The consortium due to be announced today in the USA is a ground breaking development in the race to eliminate cables in the home. Both Sony and Samsung are also supporting a competing technology.
According to the Washington Post the new consortium of Sony and Samsung Electronics, along with Motorola Sharp and Hitachi, will develop an industry standard around technology from Amimon Ltd. of Israel called WHDI, for Wireless Home Digital Interface.
"If you have a TV in the home, that TV will be able to access any source in the home, whether it's a set-top box in the living room, or the PlayStation in the bedroom, or a DVD player in another bedroom. That's the message of WHDI," said Noam Geri, co-founder of Amimon.
Amimon is already selling chips that fulfill part of that promise, but the creation of a broad industry group makes it more likely that consumers will be able to buy WHDI-enabled devices from different manufacturers and have them all work together.
Geri expects TVs with Amimon's chips to reach stores next year, costing about $100 more than equivalent, non-wireless TVs.

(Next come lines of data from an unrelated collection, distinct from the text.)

/-- The state after operations of lanes have issued: each is in flight until its LOAD_DATA_RETURN. -/
def startedOps (s : State) (g : Grp) (id la : Nat) (dsts : List Nat) (decided : Bool)
    (oks : List (Nat × Started × Thread)) : State :=
  let s2 := setThreads s g.k g.run.acc (oks.map fun p => (p.1, p.2.2.startOp id g.f.dc la dsts decided p.2.1 (popped (g.thread s p.1) p.2.2)))
  let s3 := if decided || oks.isEmpty then s2 else reserveLog s2 g.k id la
  oks.foldl (fun s p => s.push (.loadDataReturn g.k p.1 id)) s3

/-- Issues a load or an atomic operation: every lane makes its checks, the passing lanes go on with the
operation in flight, and the failing ones trap (R89, R186, R195). -/
def startOps (s : State) (g : Grp) (dsts : List Nat) (decided : Bool)
    (act : State → LCtx → Thread → Except AccStop (Started × Thread × State)) (log : LCtx → LaneM LogRec) :
    Host.Outcome State Fault Refusal :=
  let la := g.la s
  let id := s.serial
  let (rs, s1) := g.lanesS ({ s with serial := s.serial + 1 } : State) act
  match holdsOf rs with
  | _ :: _ => waitLanes s g (holdsOf rs)
  | [] =>
    let oks := oksOf rs
    let s4 := startedOps s1 g id la dsts decided (oks.map fun p => (p.1, p.2.1, p.2.2))
    next (finishNext (trapTracked s4 g id la dsts log (trapsOf g.here rs)) g)

/-- The log entry of a format-M instruction (R111). -/
def memLog (i : Instr) (m : MOps) (here : DWord) (store : Bool) (L : LCtx) : LaneM LogRec := do
  let b ← baseOf L m
  let d ← if store then dataWords L m else pure []
  return { at_ := here, instr := i, a := 0, b := 0, c := [], base := b, data := d }
where
  /-- The words a store writes. -/
  dataWords (L : LCtx) (m : MOps) : LaneM (List Word) :=
    match L.log with
    | some r => return r.data
    | none =>
      match m.size.width with
      | .w32 => do
        let x ← readSrc L .int .w32 (.vec m.data)
        return [x.lo]
      | .w64 => do
        let x ← readSrc L .int .w64 (.vec m.data)
        return [x.lo, x.hi]
      | .w128 => do
        let th ← getTh
        return (List.range 4).map fun j => th.vreg (m.data.toNat + j)

/-! ### Loads -/

/-- A lane of LD, LDRO or LDMON at issue (R185, R189, R192). -/
def loadLane (i : Instr) (m : MOps) (ro mon : Bool) (k : Nat) (here : DWord) (s : State) (L : LCtx) (th : Thread) :
    Except AccStop (Started × Thread × State) :=
  match memLog i m here false L th with
  | .error e => .error e
  | .ok (lr, th) =>
    let a := addrOf lr.base m
    if rangeBusy th (byteAt m a) (reachBytes m) then .error .hold
    else
      match s.pieces k L.lane .load m a with
      | .error e => .error e
      | .ok (_, s') => .ok ({ what := .load m a ro mon, lr := lr }, th, s')

/-- LD, LDRO and LDMON at issue (R189, R190, R203). -/
def loadOp (i : Instr) (m : MOps) (ro mon : Bool) (s : State) : Host.Outcome State Fault Refusal :=
  match prologue s (ofM m) (fun st => memChecks st m false true) false (memRegs m false true) true with
  | .error o => o
  | .ok g => startOps s g (loadDsts m) false (loadLane i m ro mon g.k g.here) (memLog i m g.here false)

/-- A lane of LDS at issue (R191). -/
def ldsLane (i : Instr) (m : MOps) (k : Nat) (here : DWord) (s : State) (L : LCtx) (th : Thread) :
    Except AccStop (Started × Thread × State) :=
  match memLog i m here false L th with
  | .error e => .error e
  | .ok (lr, th) =>
    let a := addrOf lr.base m
    match s.scratchPlace k a (sizeBytes m.size) with
    | .error e => .error e
    | .ok _ => .ok ({ what := .lds m a, lr := lr }, th, s)

/-- LDS at issue (R191). -/
def ldsOp (i : Instr) (m : MOps) (s : State) : Host.Outcome State Fault Refusal :=
  match prologue s (ofM m) (fun st => memChecks st m false true) false (memRegs m false true) true with
  | .error o => o
  | .ok g => startOps s g (loadDsts m) true (ldsLane i m g.k g.here) (memLog i m g.here false)

/-! ### Stores and the store queue -/

/-- Bits of a packed element as masked writes (R192, R149). -/
def packedWrites (ps : List Piece) (x w v : Nat) : List (Nat × Byte × Byte) :=
  let sh := x % 8
  let val := v % 2 ^ w * 2 ^ sh
  let msk := (2 ^ w - 1) * 2 ^ sh
  mapAt (fun i (p : Piece) =>
    (p.xl.pa, BitVec.ofNat 8 (val / 2 ^ (8 * i)), BitVec.ofNat 8 (msk / 2 ^ (8 * i)))) 0 ps

/-- The bytes of words, lowest first. -/
def bytesOfWords (ws : List Word) : List Byte := ws.flatMap fun w => leBytes 4 w.toNat

/-- The masked writes of a store (R189, R192). -/
def storeWrites (m : MOps) (a : DWord) (ps : List Piece) (ws : List Word) : List (Nat × Byte × Byte) :=
  match m.size, ps with
  | _, [] => []
  | .packed, _ => packedWrites ps a.toNat (packedBits m) (getAt 0 ws 0).toNat
  | _, p :: _ => wholeBytes p.xl.pa ((bytesOfWords ws).take (sizeBytes m.size))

Wireless streaming of high-definition video is a relatively tricky engineering problem that many companies are trying to tackle. It can be done with the fastest versions of Wi-Fi, a technology already in many homes, but that requires "compression," or reduction of the data rate, with picture quality degrading as a result. There's also a delay in transmission as chips on both ends of the link work to compress, then decompress the image.